DETAILED DESCRIPTION OF THE INVENTION Frontend of the Virtual Companion

The frontend of the invention is a virtual companion which forms a personal/emotional connection with its user, and may take the form of a pet. Beyond the intrinsic health benefits of the emotional connection and caretaker relationship with a pet, the personal connection allows an elderly person to have a much more intuitive and enjoyable experience consuming content from the Internet, compared to traditional methods using a desktop, laptop, or even a typical tablet interface. These benefits may be implemented as described below.

Visual Representation of the Virtual Companion

The visual representation of the companion itself may be either two-dimensional (2D) (as in FIGS. 1 and 2) or three-dimensional (3D) (as in FIGS. 3 and 4) to be displayed on a screen such as an LCD, OLED, projection, or plasma display, and may be cartoonish (as in FIGS. 1 and 2) in appearance, realistic (as in FIG. 3), or semi-realistic (as in FIG. 4). The form of the virtual companion can be that of a human or humanoid; a real animal, such as a penguin (as in FIGS. 1 and 2) or dog (as in FIG. 3); or it can be an imaginary creature such as a dragon, unicorn, blob, etc.; or even a generalized appearance that blends features of multiple creatures (as in FIG. 4, which is mostly dog-like but with the features of a cat and a seal incorporated). The advantages of a generalized appearance are that users have less preconceived notions of what the creature should be capable of and behave like, and thus are less likely to be disappointed, and also users may more easily associate the creature with the ideal pet from their imagination.

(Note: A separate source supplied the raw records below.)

@[simp] theorem endClaimSchedule_frame (tag : Circ) (s : State) :
    (endClaimSchedule tag s).pending = s.pending ∧ (endClaimSchedule tag s).powered = s.powered ∧
    (endClaimSchedule tag s).time = s.time ∧ (endClaimSchedule tag s).meter = s.meter ∧
    (endClaimSchedule tag s).gov = s.gov ∧ (endClaimSchedule tag s).table = s.table ∧
    (endClaimSchedule tag s).adm = s.adm ∧ (endClaimSchedule tag s).circ = s.circ ∧
    (endClaimSchedule tag s).saw = s.saw ∧ (endClaimSchedule tag s).gate = s.gate ∧
    (endClaimSchedule tag s).mc = s.mc ∧ (endClaimSchedule tag s).loader = s.loader ∧
    (endClaimSchedule tag s).cfg = s.cfg ∧ (endClaimSchedule tag s).panel = s.panel ∧
    (endClaimSchedule tag s).handed = s.handed := by
  unfold endClaimSchedule
  simp

@[simp] theorem endReleaseSchedule_frame (tag : Circ) (s : State) :
    (endReleaseSchedule tag s).pending = s.pending ∧ (endReleaseSchedule tag s).powered = s.powered ∧
    (endReleaseSchedule tag s).time = s.time ∧ (endReleaseSchedule tag s).meter = s.meter ∧
    (endReleaseSchedule tag s).gov = s.gov ∧ (endReleaseSchedule tag s).table = s.table ∧
    (endReleaseSchedule tag s).adm = s.adm ∧ (endReleaseSchedule tag s).circ = s.circ ∧
    (endReleaseSchedule tag s).saw = s.saw ∧ (endReleaseSchedule tag s).gate = s.gate ∧
    (endReleaseSchedule tag s).mc = s.mc ∧ (endReleaseSchedule tag s).loader = s.loader ∧
    (endReleaseSchedule tag s).cfg = s.cfg ∧ (endReleaseSchedule tag s).panel = s.panel ∧
    (endReleaseSchedule tag s).handed = s.handed := by
  unfold endReleaseSchedule
  simp

@[simp] theorem startClaimSchedule_frame (tag : Circ) (s : State) :
    (startClaimSchedule tag s).pending = s.pending ∧ (startClaimSchedule tag s).powered = s.powered ∧
    (startClaimSchedule tag s).time = s.time ∧ (startClaimSchedule tag s).meter = s.meter ∧
    (startClaimSchedule tag s).gov = s.gov ∧ (startClaimSchedule tag s).table = s.table ∧
    (startClaimSchedule tag s).adm = s.adm ∧ (startClaimSchedule tag s).circ = s.circ ∧
    (startClaimSchedule tag s).saw = s.saw ∧ (startClaimSchedule tag s).gate = s.gate ∧
    (startClaimSchedule tag s).mc = s.mc ∧ (startClaimSchedule tag s).loader = s.loader ∧
    (startClaimSchedule tag s).cfg = s.cfg ∧ (startClaimSchedule tag s).panel = s.panel ∧
    (startClaimSchedule tag s).handed = s.handed := by
  unfold startClaimSchedule
  simp

@[simp] theorem startReleaseSchedule_frame (tag : Circ) (s : State) :
    (startReleaseSchedule tag s).pending = s.pending ∧ (startReleaseSchedule tag s).powered = s.powered ∧
    (startReleaseSchedule tag s).time = s.time ∧ (startReleaseSchedule tag s).meter = s.meter ∧
    (startReleaseSchedule tag s).gov = s.gov ∧ (startReleaseSchedule tag s).table = s.table ∧
    (startReleaseSchedule tag s).adm = s.adm ∧ (startReleaseSchedule tag s).circ = s.circ ∧
    (startReleaseSchedule tag s).saw = s.saw ∧ (startReleaseSchedule tag s).gate = s.gate ∧
    (startReleaseSchedule tag s).mc = s.mc ∧ (startReleaseSchedule tag s).loader = s.loader ∧
    (startReleaseSchedule tag s).cfg = s.cfg ∧ (startReleaseSchedule tag s).panel = s.panel ∧
    (startReleaseSchedule tag s).handed = s.handed := by
  unfold startReleaseSchedule
  (repeat' split) <;> simp

@[simp] theorem composeStatus_frame (s : State) :
    (composeStatus s).pending = s.pending ∧ (composeStatus s).powered = s.powered ∧ (composeStatus s).time = s.time ∧
    (composeStatus s).meter = s.meter ∧ (composeStatus s).table = s.table ∧ (composeStatus s).adm = s.adm ∧
    (composeStatus s).circ = s.circ ∧ (composeStatus s).saw = s.saw ∧ (composeStatus s).gate = s.gate ∧
    (composeStatus s).mc = s.mc ∧ (composeStatus s).loader = s.loader ∧ (composeStatus s).cfg = s.cfg ∧
    (composeStatus s).panel = s.panel := by
  unfold composeStatus
  (repeat' split) <;> simp

@[simp] theorem telegramRecoverEntry_frame (s : State) :
    (telegramRecoverEntry s).pending = s.pending ∧ (telegramRecoverEntry s).powered = s.powered ∧
    (telegramRecoverEntry s).time = s.time ∧ (telegramRecoverEntry s).meter = s.meter ∧
    (telegramRecoverEntry s).table = s.table ∧ (telegramRecoverEntry s).adm = s.adm ∧
    (telegramRecoverEntry s).circ = s.circ ∧ (telegramRecoverEntry s).saw = s.saw ∧
    (telegramRecoverEntry s).gate = s.gate ∧ (telegramRecoverEntry s).mc = s.mc ∧
    (telegramRecoverEntry s).loader = s.loader ∧ (telegramRecoverEntry s).cfg = s.cfg ∧
    (telegramRecoverEntry s).panel = s.panel := by
  unfold telegramRecoverEntry
  (repeat' split) <;> simp

@[simp] theorem send_frame (item : TxItem) (kind : Nat) (body : List Byte) (s : State) :
    (send item kind body s).pending = s.pending ∧ (send item kind body s).powered = s.powered ∧
    (send item kind body s).time = s.time ∧ (send item kind body s).meter = s.meter ∧
    (send item kind body s).gov = s.gov ∧ (send item kind body s).table = s.table ∧
    (send item kind body s).adm = s.adm ∧ (send item kind body s).circ = s.circ ∧
    (send item kind body s).saw = s.saw ∧ (send item kind body s).gate = s.gate ∧ (send item kind body s).mc = s.mc ∧
    (send item kind body s).loader = s.loader ∧ (send item kind body s).cfg = s.cfg ∧
    (send item kind body s).panel = s.panel ∧ (send item kind body s).handed = s.handed := by
  unfold send
  simp

@[simp] theorem startTransmission_frame (s : State) :
    (startTransmission s).pending = s.pending ∧ (startTransmission s).powered = s.powered ∧
    (startTransmission s).time = s.time ∧ (startTransmission s).meter = s.meter ∧ (startTransmission s).gov = s.gov ∧
    (startTransmission s).table = s.table ∧ (startTransmission s).adm = s.adm ∧ (startTransmission s).circ = s.circ ∧
    (startTransmission s).saw = s.saw ∧ (startTransmission s).gate = s.gate ∧ (startTransmission s).mc = s.mc ∧
    (startTransmission s).loader = s.loader ∧ (startTransmission s).cfg = s.cfg ∧
    (startTransmission s).panel = s.panel ∧ (startTransmission s).handed = s.handed := by
  unfold startTransmission
  (repeat' split) <;> simp

@[simp] theorem gapExpiry_frame (s : State) :
    (gapExpiry s).pending = s.pending ∧ (gapExpiry s).powered = s.powered ∧ (gapExpiry s).gov = s.gov ∧
    (gapExpiry s).table = s.table ∧ (gapExpiry s).adm = s.adm ∧ (gapExpiry s).circ = s.circ ∧
    (gapExpiry s).saw = s.saw ∧ (gapExpiry s).gate = s.gate ∧ (gapExpiry s).mc = s.mc ∧
    (gapExpiry s).loader = s.loader ∧ (gapExpiry s).cfg = s.cfg ∧ (gapExpiry s).panel = s.panel ∧
    (gapExpiry s).handed = s.handed := by
  unfold gapExpiry
  (repeat' split) <;> simp

@[simp] theorem transmissionComplete_frame (s : State) :
    (transmissionComplete s).pending = s.pending ∧ (transmissionComplete s).powered = s.powered ∧
    (transmissionComplete s).gov = s.gov ∧ (transmissionComplete s).table = s.table ∧
    (transmissionComplete s).adm = s.adm ∧ (transmissionComplete s).circ = s.circ ∧
    (transmissionComplete s).saw = s.saw ∧ (transmissionComplete s).gate = s.gate ∧
    (transmissionComplete s).mc = s.mc ∧ (transmissionComplete s).loader = s.loader ∧
    (transmissionComplete s).cfg = s.cfg ∧ (transmissionComplete s).panel = s.panel ∧
    (transmissionComplete s).handed = s.handed := by
  unfold transmissionComplete
  (repeat' split) <;> simp

@[simp] theorem receiveTelegram_frame (header body check : List Byte) (s : State) :
    (receiveTelegram header body check s).pending = s.pending ∧
    (receiveTelegram header body check s).powered = s.powered ∧ (receiveTelegram header body check s).time = s.time ∧
    (receiveTelegram header body check s).meter = s.meter ∧ (receiveTelegram header body check s).gov = s.gov ∧
    (receiveTelegram header body check s).table = s.table ∧ (receiveTelegram header body check s).adm = s.adm ∧
    (receiveTelegram header body check s).circ = s.circ ∧ (receiveTelegram header body check s).saw = s.saw ∧
    (receiveTelegram header body check s).gate = s.gate ∧ (receiveTelegram header body check s).mc = s.mc ∧
    (receiveTelegram header body check s).loader = s.loader ∧ (receiveTelegram header body check s).cfg = s.cfg ∧
    (receiveTelegram header body check s).panel = s.panel := by
  simp only [receiveTelegram]
  (repeat' split) <;> simp

@[simp] theorem setRx_frame (rx : RxState) (s : State) :
    (setRx rx s).pending = s.pending ∧ (setRx rx s).powered = s.powered ∧ (setRx rx s).time = s.time ∧
    (setRx rx s).meter = s.meter ∧ (setRx rx s).gov = s.gov ∧ (setRx rx s).table = s.table ∧
    (setRx rx s).adm = s.adm ∧ (setRx rx s).circ = s.circ ∧ (setRx rx s).saw = s.saw ∧ (setRx rx s).gate = s.gate ∧
    (setRx rx s).mc = s.mc ∧ (setRx rx s).loader = s.loader ∧ (setRx rx s).cfg = s.cfg ∧
    (setRx rx s).panel = s.panel ∧ (setRx rx s).handed = s.handed := by
  unfold setRx
  simp

@[simp] theorem receiveByte_frame (b : Byte) (s : State) :
    (receiveByte b s).pending = s.pending ∧ (receiveByte b s).powered = s.powered ∧ (receiveByte b s).time = s.time ∧
    (receiveByte b s).meter = s.meter ∧ (receiveByte b s).gov = s.gov ∧ (receiveByte b s).table = s.table ∧
    (receiveByte b s).adm = s.adm ∧ (receiveByte b s).circ = s.circ ∧ (receiveByte b s).saw = s.saw ∧
    (receiveByte b s).gate = s.gate ∧ (receiveByte b s).mc = s.mc ∧ (receiveByte b s).loader = s.loader ∧
    (receiveByte b s).cfg = s.cfg ∧ (receiveByte b s).panel = s.panel := by
  unfold receiveByte
  (repeat' split) <;> simp

@[simp] theorem receiveBytes_frame (bytes : List Byte) (s : State) :
    (receiveBytes bytes s).pending = s.pending ∧ (receiveBytes bytes s).powered = s.powered ∧
    (receiveBytes bytes s).time = s.time ∧ (receiveBytes bytes s).meter = s.meter ∧
    (receiveBytes bytes s).gov = s.gov ∧ (receiveBytes bytes s).table = s.table ∧
    (receiveBytes bytes s).adm = s.adm ∧ (receiveBytes bytes s).circ = s.circ ∧ (receiveBytes bytes s).saw = s.saw ∧
    (receiveBytes bytes s).gate = s.gate ∧ (receiveBytes bytes s).mc = s.mc ∧
    (receiveBytes bytes s).loader = s.loader ∧ (receiveBytes bytes s).cfg = s.cfg ∧
    (receiveBytes bytes s).panel = s.panel := by
  unfold receiveBytes
  split
  · rename_i h; clear h
    induction bytes generalizing s with
    | nil => simp
    | cons b bs ih => simp [ih (receiveByte b s)]
  · simp

@[simp] theorem cutShort_frame (s : State) :
    (cutShort s).pending = s.pending ∧ (cutShort s).powered = s.powered ∧ (cutShort s).time = s.time ∧
    (cutShort s).meter = s.meter ∧ (cutShort s).gov = s.gov ∧ (cutShort s).table = s.table ∧
    (cutShort s).adm = s.adm ∧ (cutShort s).circ = s.circ ∧ (cutShort s).saw = s.saw ∧ (cutShort s).gate = s.gate ∧
    (cutShort s).mc = s.mc ∧ (cutShort s).loader = s.loader ∧ (cutShort s).cfg = s.cfg ∧
    (cutShort s).panel = s.panel ∧ (cutShort s).handed = s.handed := by
  unfold cutShort
  (repeat' split) <;> simp

@[simp] theorem huntBits_frame (bits : List Bool) (s : State) :
    (huntBits bits s).pending = s.pending ∧ (huntBits bits s).powered = s.powered ∧ (huntBits bits s).time = s.time ∧
    (huntBits bits s).meter = s.meter ∧ (huntBits bits s).gov = s.gov ∧ (huntBits bits s).table = s.table ∧
    (huntBits bits s).adm = s.adm ∧ (huntBits bits s).circ = s.circ ∧ (huntBits bits s).saw = s.saw ∧
    (huntBits bits s).gate = s.gate ∧ (huntBits bits s).mc = s.mc ∧ (huntBits bits s).loader = s.loader ∧
    (huntBits bits s).cfg = s.cfg ∧ (huntBits bits s).panel = s.panel ∧ (huntBits bits s).handed = s.handed := by
  unfold huntBits
  (repeat' split) <;> simp

@[simp] theorem countDuplicate_frame (s : State) :
    (countDuplicate s).pending = s.pending ∧ (countDuplicate s).powered = s.powered ∧
    (countDuplicate s).time = s.time ∧ (countDuplicate s).meter = s.meter ∧ (countDuplicate s).gov = s.gov ∧
    (countDuplicate s).table = s.table ∧ (countDuplicate s).adm = s.adm ∧ (countDuplicate s).circ = s.circ ∧
    (countDuplicate s).saw = s.saw ∧ (countDuplicate s).gate = s.gate ∧ (countDuplicate s).mc = s.mc ∧
    (countDuplicate s).loader = s.loader ∧ (countDuplicate s).cfg = s.cfg ∧ (countDuplicate s).panel = s.panel ∧
    (countDuplicate s).handed = s.handed := by
  unfold countDuplicate
  simp

@[simp] theorem countRecall_frame (s : State) :
    (countRecall s).pending = s.pending ∧ (countRecall s).powered = s.powered ∧ (countRecall s).time = s.time ∧
    (countRecall s).meter = s.meter ∧ (countRecall s).gov = s.gov ∧ (countRecall s).table = s.table ∧
    (countRecall s).adm = s.adm ∧ (countRecall s).circ = s.circ ∧ (countRecall s).saw = s.saw ∧
    (countRecall s).gate = s.gate ∧ (countRecall s).mc = s.mc ∧ (countRecall s).loader = s.loader ∧
    (countRecall s).cfg = s.cfg ∧ (countRecall s).panel = s.panel ∧ (countRecall s).handed = s.handed := by
  unfold countRecall
  simp

@[simp] theorem countStatus_frame (s : State) :
    (countStatus s).pending = s.pending ∧ (countStatus s).powered = s.powered ∧ (countStatus s).time = s.time ∧
    (countStatus s).meter = s.meter ∧ (countStatus s).table = s.table ∧ (countStatus s).adm = s.adm ∧
    (countStatus s).circ = s.circ ∧ (countStatus s).saw = s.saw ∧ (countStatus s).gate = s.gate ∧
    (countStatus s).mc = s.mc ∧ (countStatus s).loader = s.loader ∧ (countStatus s).cfg = s.cfg ∧
    (countStatus s).panel = s.panel := by
  unfold countStatus
  (repeat' split) <;> simp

The representation of the companion may be fixed, randomized, or selectable by the user, either only on initialization of the companion, or at any time. If selectable, the user may be presented with a series of different forms, such as a dog, a cat, and a cute alien, and upon choosing his/her ideal virtual companion, the user may further be presented with the options of customizing its colors, physical size and proportions, or other properties through an interactive interface. Alternatively, the characteristics of the virtual companion may be preconfigured by another user, such as the elderly person's caretaker, family member, or another responsible person. These customizable characteristics may extend into the non-physical behavioral settings for the companion, which will be described later. Upon customizing the companion, the companion may be presented initially to the user without any introduction, or it can be hatched from an egg, interactively unwrapped from a gift box or pile of material, or otherwise introduced in an emotionally compelling manner. In an exemplary embodiment (FIG. 4), the companion is a generalized, semi-cartoonish, dog-like pet, without any customization or special introduction.

Technically, the representation can be implemented as a collection of either 2D or 3D pre-rendered graphics and videos; or it can be (if 2D) a collection of bitmap images corresponding to different body parts, to be animated independently to simulate bodily behaviors; or it can be (if 2D) a collection of vector-based graphics, such as defined by mathematical splines, to be animated through applicable techniques; or it can be (if 3D) one or more items of geometry defined by vertices, edges, and/or faces, with associated material descriptions, possibly including the use of bitmap or vector 2D graphics as textures; or it can be (if 3D) one or more items of vector-based 3D geometry, or even point-cloud based geometry. In an alternative embodiment, the virtual companion may also be represented by a physical robot comprising actuators and touch sensors, in which case the physical appearance of the robot may be considered to be the “display” of the virtual companion.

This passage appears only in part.